Problem statement:
Please reproduce verbatim the lines below, from the first through the one with "rest => exec".

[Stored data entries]
-- ==== Sys2Proof/Machine/Step.lean ====
section
/-!
DEFINITION. One step of the block: the command at the front of the queue, or, on an empty queue, one control cycle of the time
count (notes/assumptions/2.md).
-/

namespace Sys2Proof.Machine

/-- The first waiting command takes effect; with none waiting, a control cycle passes (R347). -/
def step (s : State) : Host.Outcome State Fault Refusal :=
  match s.pending with
  | [] => .next (tick s)
  | i :: rest => exec i { s with pending := rest }

/-- The state with the command that a table word spells at the front of its queue. -/
def State.withFetchWord (s : State) (nbits w : Nat) : State :=
  match decodeTableWord nbits w with
  | some i => { s with pending := i :: s.pending }
  | none => s

end Sys2Proof.Machine
end

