/-- O60. The boot ring (R472 to R478): the poll of the slot at the head keeps the boot slot once its SEQ is the expected one, with the slots of its
entry behind it for a REQUEST; a REQUEST is admitted in ring order, at most 4 at once, as an EXPEDITE request of the privileged master, a paired one only while two healthy tiles
of its kind are free; an unknown
kind or a reserved field that is set is answered UNSUPPORTED 0x02; an EXTEND is taken after every earlier entry, extends M0 while the claim window
is open, and is answered UNSUPPORTED 0x91 after it; EN = 0 stops the reading, and the ring is OFF once no request is left.
What the model chose or read where the spec is open: log entries 6 and 23. -/
def Obligations.BootRing : Prop :=
  (∀ (resp : Resp) (s : State),
    let a := s.boot.slotAddr s.boot.head
    let due := s.boot.st = .polling ∧ s.boot.slot = [] ∧ s.ret.req = false ∧ s.ret.asleep = false
    let rest (b : Bytes) := (List.range (bootSpan b - 1)).map (fun j => s.boot.head + 1 + j)
    (¬due → exec (.bootSlotPoll resp) s = .next s) ∧
    (due → bootReads s [s.boot.head] ≠ none → ∃ t, exec (.bootSlotPoll resp) s = .next t ∧ Only [.evPend, .pviol, .pvcnt] s t) ∧
    (due → bootReads s [s.boot.head] = none → resp = .err → ∃ t, exec (.bootSlotPoll resp) s = .next t ∧ t.boot = s.boot ∧ t.jrn.seq = s.jrn.seq + 1) ∧
    (∀ d, due → bootReads s [s.boot.head] = none → resp = .ok d →
      let b := fit 32 d ++ d.drop 32
      (leAt b 0 2 ≠ s.boot.seq → exec (.bootSlotPoll resp) s = .next (emitRd a 32 s)) ∧
      (leAt b 0 2 = s.boot.seq → bootKind b ≠ 1 → ∃ t, exec (.bootSlotPoll resp) s = .next t ∧ Only [.boot, .out] s t ∧
        t.boot = { s.boot with slot := fit 32 d } ∧ t.out = (emitRd a 32 s).out) ∧
      (leAt b 0 2 = s.boot.seq → bootKind b = 1 → bootReads s (rest b) = none → ∃ t, exec (.bootSlotPoll resp) s = .next t ∧ Only [.boot, .out] s t ∧
        t.boot = { s.boot with slot := fit (32 * bootSpan b) b }) ∧
      (leAt b 0 2 = s.boot.seq → bootKind b = 1 → bootReads s (rest b) ≠ none → ∃ t, exec (.bootSlotPoll resp) s = .next t ∧
        Only [.evPend, .pviol, .pvcnt, .out] s t))) ∧
  (∀ (s : State),
    let due := bootAdmits s = true ∧ s.boot.inflight.toNat < 4 ∧ (bootKind s.boot.slot ≠ 2 ∨ bootClean s.boot.slot = false)
    (¬due → exec .bootRequest s = .next s) ∧
    (due → (bootKind s.boot.slot ≠ 1 ∨ bootClean s.boot.slot = false) → ∃ t, exec .bootRequest s = .next t ∧ BootAnswered s s t stUnsupported 2 0) ∧
    (due → bootKind s.boot.slot = 1 → bootClean s.boot.slot = true → freeCs s 1 = none → exec .bootRequest s = .next s) ∧
    (∀ cs, due → bootKind s.boot.slot = 1 → bootClean s.boot.slot = true → freeCs s 1 = some cs →
      bootPaired s.boot = true → pairFits s (s.boot.slot.drop 32) = false → exec .bootRequest s = .next s) ∧
    (∀ cs, due → bootKind s.boot.slot = 1 → bootClean s.boot.slot = true → freeCs s 1 = some cs →
      bootPaired s.boot = false ∨ pairFits s (s.boot.slot.drop 32) = true →
      ∃ t r, exec .bootRequest s = .next t ∧ Only [.sch, .reqs, .boot] s t ∧ t.reqs = s.reqs ++ [r] ∧ r.id = s.sch.nextId ∧ r.origin = .boot s.boot.head ∧
        r.cls = 1 ∧ r.gen = s.gen.active ∧ r.cs = cs ∧ r.entry = s.boot.slot.drop 32 ∧ r.paired = bootPaired s.boot ∧ t.boot = { s.boot with
          head := (s.boot.head + bootSpan s.boot.slot) % (2 * s.boot.slots), seq := nextSeq s.boot.seq, slot := []
          admitted := s.boot.admitted + 1, inflight := s.boot.inflight + 1 })) ∧
  (∀ (resp : Resp) (s : State),
    let x := leAt s.boot.slot 8 6
    let due := bootAdmits s = true ∧ bootKind s.boot.slot = 2 ∧ bootClean s.boot.slot = true ∧ s.boot.inflight = 0 ∧ (freeCs s 1).isSome = true
    let bad := check s s.gen.act none .secure .read x 48
    (¬due → exec (.bootExtend resp) s = .next s) ∧
    (due → s.owner.st ≠ .claimOpen → ∃ t, exec (.bootExtend resp) s = .next t ∧ t.meas = s.meas ∧ BootAnswered s s t stUnsupported 0x91 0) ∧
    (due → s.owner.st = .claimOpen → bad ≠ none → ∃ t, exec (.bootExtend resp) s = .next t ∧ t.meas = s.meas ∧ BootAnswered s s t stAccess 1 0) ∧
    (due → s.owner.st = .claimOpen → bad = none → resp = .err → ∃ t, exec (.bootExtend resp) s = .next t ∧ t.meas = s.meas ∧ t.boot.head = (s.boot.head + bootSpan s.boot.slot) % (2 * s.boot.slots) ∧
      t.boot.completed = s.boot.completed + 1 ∧ t.boot.inflight = s.boot.inflight) ∧
    (∀ d, due → s.owner.st = .claimOpen → bad = none → resp = .ok d → extendRefused s 0 = false → s.sup.active = false →
      ∃ t, exec (.bootExtend resp) s = .next t ∧ BootAnswered s (emitRd x 48 s) t stDone 0 48 ∧
        t.meas = { s.meas with vals := s.meas.vals.put [] 0 (sha384 (measVal s 0 ++ fit 48 d)), cnt := s.meas.cnt.put 0 0 (measCnt s 0 + 1) })) ∧
  (∀ (who : Who) (s : State), Takes s who .ownBoot 0 →
    ∃ t, exec (.bootEnClear who) s = .next t ∧ Only [.own, .boot] s t ∧ t.own = { s.own with boot := 0 } ∧
      (s.boot.st ≠ .polling → t.boot = s.boot) ∧
      (s.boot.st = .polling → t.boot = { s.boot with st := if s.boot.inflight = 0 then .off else .draining, slot := [] }))
end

Task output:
-- ==== Sys2Proof/Machine/Step.lean ====
section
/-!
DEFINITION. One step of the block: the command at the front of the queue, or, on an empty queue, one control cycle of the time
count (notes/assumptions/2.md).
-/

namespace Sys2Proof.Machine

/-- The first waiting command takes effect; with none waiting, a control cycle passes (R347). -/
def step (s : State) : Host.Outcome State Fault Refusal :=
  match s.pending with
  | [] => .next (tick s)
  | i :: rest => exec i { s with pending := rest }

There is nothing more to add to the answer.